Государство и право в Центральной Азии глазами российских и западных путешественников XVIII – начала XX в.
Шрифт:
Будущих мусульманских «юристов» готовили в медресе. П.И Демезон, побывавший в Бухаре в 1833 г., сообщает, что в то время изучался лишь один небольшой правовой учебный курс в рамках богословия – на основе труда «Фурани фикх» («Начала юриспруденции») Убайдуллы б. Таджи Шарие [Демезон, 1983, с. 45]. Дипломат М.Н. Никольский, живший в Бухаре в начале XX в., отмечал, что при медресе уже существовали целые «богословско-юридические факультеты» («шарие»).
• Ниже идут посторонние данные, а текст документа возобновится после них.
-- ==== Sys2Proof/Laws/Memory.lean ====
section
/-! SUPPORT. The laws of the cell list: what a read gives after a write, and that every memory
operation keeps the canonical form. -/

namespace Sys2Proof.Machine

theorem Memory.read_nil (a : Byte) : Memory.read [] a = Config.unwrittenByte := rfl

/-- Reading a list cell by cell. -/
theorem Memory.read_cons (c : Host.Cell) (m : Memory) (a : Byte) :
    Memory.read (c :: m) a = if c.1 = a.toNat then c.2 else Memory.read m a := by
  by_cases h : c.1 = a.toNat <;> simp [Memory.read, h]

/-- Dropping the cells of another address does not change a read. -/
theorem Memory.read_filter_ne (m : Memory) {a b : Byte} (h : b ≠ a) :
    Memory.read (m.filter (fun c => c.1 != a.toNat)) b = Memory.read m b := by
  induction m with
  | nil => rfl
  | cons c m ih =>
    have hab : b.toNat ≠ a.toNat := fun e => h (BitVec.eq_of_toNat_eq e)
    by_cases hc : c.1 = a.toNat
    · have : c.1 ≠ b.toNat := fun e => hab (e ▸ hc)
      simp [hc, ih, Memory.read_cons, Ne.symm hab]
    · simp [hc, ih, Memory.read_cons]

/-- A dropped address reads as an unlisted one. -/
theorem Memory.read_filter_same (m : Memory) (a : Byte) :
    Memory.read (m.filter (fun c => c.1 != a.toNat)) a = Config.unwrittenByte := by
  induction m with
  | nil => rfl
  | cons c m ih => by_cases hc : c.1 = a.toNat <;> simp [hc, ih, Memory.read_cons]

/-- A read after one cell is put in, where the address was not listed before. -/
theorem Memory.read_insertCell (m : Memory) (a b v : Byte) (h : ∀ c ∈ m, c.1 ≠ a.toNat) :
    Memory.read (Memory.insertCell a.toNat v m) b = if b = a then v else Memory.read m b := by
  have key : (a.toNat = b.toNat) = (b = a) := by
    apply propext; exact ⟨fun e => BitVec.eq_of_toNat_eq e.symm, fun e => by rw [e]⟩
  induction m with
  | nil => simp [Memory.insertCell, Memory.read_cons, Memory.read_nil, key]
  | cons c m ih =>
    have hm : ∀ d ∈ m, d.1 ≠ a.toNat := fun d hd => h d (List.mem_cons_of_mem _ hd)
    have hc : c.1 ≠ a.toNat := h c List.mem_cons_self
    by_cases hlt : a.toNat < c.1
    · simp [Memory.insertCell, hlt, Memory.read_cons, key]
    · by_cases hb : b = a
      · subst hb; simp [Memory.insertCell, hlt, Memory.read_cons, ih hm, hc]
      · simp [Memory.insertCell, hlt, Memory.read_cons, ih hm, hb]

/-- `MemWrite` changes its cell and no other (R41). -/
theorem Memory.read_write (m : Memory) (a b v : Byte) :
    (m.write a v).read b = if b = a then v else m.read b := by
  unfold Memory.write
  by_cases hv : v = Config.unwrittenByte
  · by_cases hb : b = a
    · subst hb; simp [hv, Memory.read_filter_same]
    · simp [hv, hb, Memory.read_filter_ne m hb]
  · have hne : ∀ c ∈ m.filter (fun c => c.1 != a.toNat), c.1 ≠ a.toNat := by simp
    by_cases hb : b = a
    · simp [hv, hb, Memory.read_insertCell _ _ _ _ hne]
    · simp [hv, hb, Memory.read_insertCell _ _ _ _ hne, Memory.read_filter_ne m hb]

/-- What the canonical form says of a list. -/
theorem Memory.wf_iff (m : Memory) :
    m.wf = true ↔ m.Pairwise (fun c d => c.1 < d.1) ∧
      ∀ c ∈ m, c.1 < Config.memSize ∧ c.2 ≠ Config.unwrittenByte := by
  simp [Memory.wf]

/-- The cells after one is put in: the new one and the old ones. -/
theorem Memory.mem_insertCell (m : Memory) (k : Nat) (v : Byte) (d : Host.Cell) :
    d ∈ Memory.insertCell k v m ↔ d = (k, v) ∨ d ∈ m := by
  induction m with
  | nil => simp [Memory.insertCell]
  | cons c m ih =>
    by_cases hlt : k < c.1
    · simp [Memory.insertCell, hlt]
    · simp only [Memory.insertCell, hlt, if_false, List.mem_cons, ih]; tauto

/-- Putting a cell of a new address in keeps the addresses strictly rising. -/
theorem Memory.insertCell_rising (m : Memory) (k : Nat) (v : Byte)
    (hr : m.Pairwise (fun c d => c.1 < d.1)) (h : ∀ c ∈ m, c.1 ≠ k) :
    (Memory.insertCell k v m).Pairwise (fun c d => c.1 < d.1) := by
  induction m with
  | nil => simp [Memory.insertCell]
  | cons c m ih =>
    rw [List.pairwise_cons] at hr
    have hm : ∀ d ∈ m, d.1 ≠ k := fun d hd => h d (List.mem_cons_of_mem _ hd)
    have hc : c.1 ≠ k := h c List.mem_cons_self
    by_cases hlt : k < c.1
    · simp only [Memory.insertCell, hlt, if_true, List.pairwise_cons, List.mem_cons]
      refine ⟨?_, hr⟩
      rintro d (rfl | hd)
      · exact hlt
      · exact lt_trans hlt (hr.1 d hd)
    · simp only [Memory.insertCell, hlt, if_false, List.pairwise_cons]
      refine ⟨fun d hd => ?_, ih hr.2 hm⟩
      rcases (Memory.mem_insertCell m k v d).1 hd with rfl | hd
      · exact lt_of_le_of_ne (not_lt.1 hlt) hc
      · exact hr.1 d hd

theorem Memory.wf_nil : Memory.wf [] = true := rfl

/-- A write keeps the canonical form. -/
theorem Memory.write_wf (m : Memory) (a v : Byte) (h : m.wf = true) : (m.write a v).wf = true := by
  rw [Memory.wf_iff] at h ⊢
  obtain ⟨hr, hc⟩ := h
  have hr' : (m.filter (fun c => c.1 != a.toNat)).Pairwise (fun c d => c.1 < d.1) :=
    hr.filter _
  have hc' : ∀ c ∈ m.filter (fun c => c.1 != a.toNat),
      c.1 < Config.memSize ∧ c.2 ≠ Config.unwrittenByte :=
    fun c hm => hc c (List.mem_of_mem_filter hm)
  have hne : ∀ c ∈ m.filter (fun c => c.1 != a.toNat), c.1 ≠ a.toNat := by simp
  unfold Memory.write
  by_cases hv : v = Config.unwrittenByte
  · simp only [hv, if_true]; exact ⟨hr', hc'⟩
  · simp only [hv, if_false]
    refine ⟨Memory.insertCell_rising _ _ _ hr' hne, fun d hd => ?_⟩
    rcases (Memory.mem_insertCell _ _ _ d).1 hd with rfl | hd
    · exact ⟨a.isLt, hv⟩
    · exact hc' d hd

/-- Any reset contents are in canonical form. -/
theorem Memory.ofFirst_wf (f : Byte → Byte) (n : Nat) : (Memory.ofFirst f n).wf = true := by
  induction n with
  | zero => rfl
  | succ n ih => exact Memory.write_wf _ _ _ ih

theorem Memory.ofContents_wf (f : Byte → Byte) : (Memory.ofContents f).wf = true :=
  Memory.ofFirst_wf f _

end Sys2Proof.Machine
end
На них студентов обучали тафсиру (толкованию Корана), хадисам (изречениям пророка Мухаммада), фикху (правовой доктрине), усул ал-фикху (правовой методологии) и шариату как законоведению в целом. Но при этом основным методом изучения мусульманского права, как и многие века назад, оставалось зазубривание Корана и других священных текстов, что отражало устаревание и консерватизм юридического образования в Бухаре [Никольский, 1903,
Более того, путешественники отмечают, что чем дальше регион находился от самой Бухары, тем меньше было в нем влияние мусульманских судей [Вамбери, 2003, с. 179–180]. Несомненно, это является еще одним свидетельством в пользу длительного сохранения в Бухарском эмирате тюрко-монгольских традиций, в соответствии с которыми основная законодательная и судебная власть находилась в руках монархов и назначавшихся ими чиновников разного уровня, а не мусульманского духовенства, как в странах «классического ислама». Поэтому сообщения некоторых авторов о том, что основным законом в Бухаре являлся Коран или шариат (см., например: [Галкин, 1894б, с. 26; Ханыков, 1843, с. 179; Энпе, с. 177]), следует воспринимать критически: такова была официальная позиция властей эмирата, но практика от нее сильно отличалась.
Считаем целесообразным отдельно проанализировать сведения путешественников о бухарских тюрьмах, которые для многих из иностранных очевидцев стали настоящим символом бухарской отсталости, жестокости и деспотизма. В самом деле, эти места заключения не менялись в течение веков, поэтому неудивительно, что многие иностранцы желали воочию увидеть этот яркий пример средневековой дикости и, конечно же, описывали свои впечатления – пожалуй, даже более ярко и экспрессивно, чем другие увиденные ими объекты и явления.
Практически в каждом городе была тюрьма, а в некоторых даже две и более. При этом одна считалась местом «предварительного заключения», другая же предназначалась для тех, кого уже приговаривали отбывать наказания.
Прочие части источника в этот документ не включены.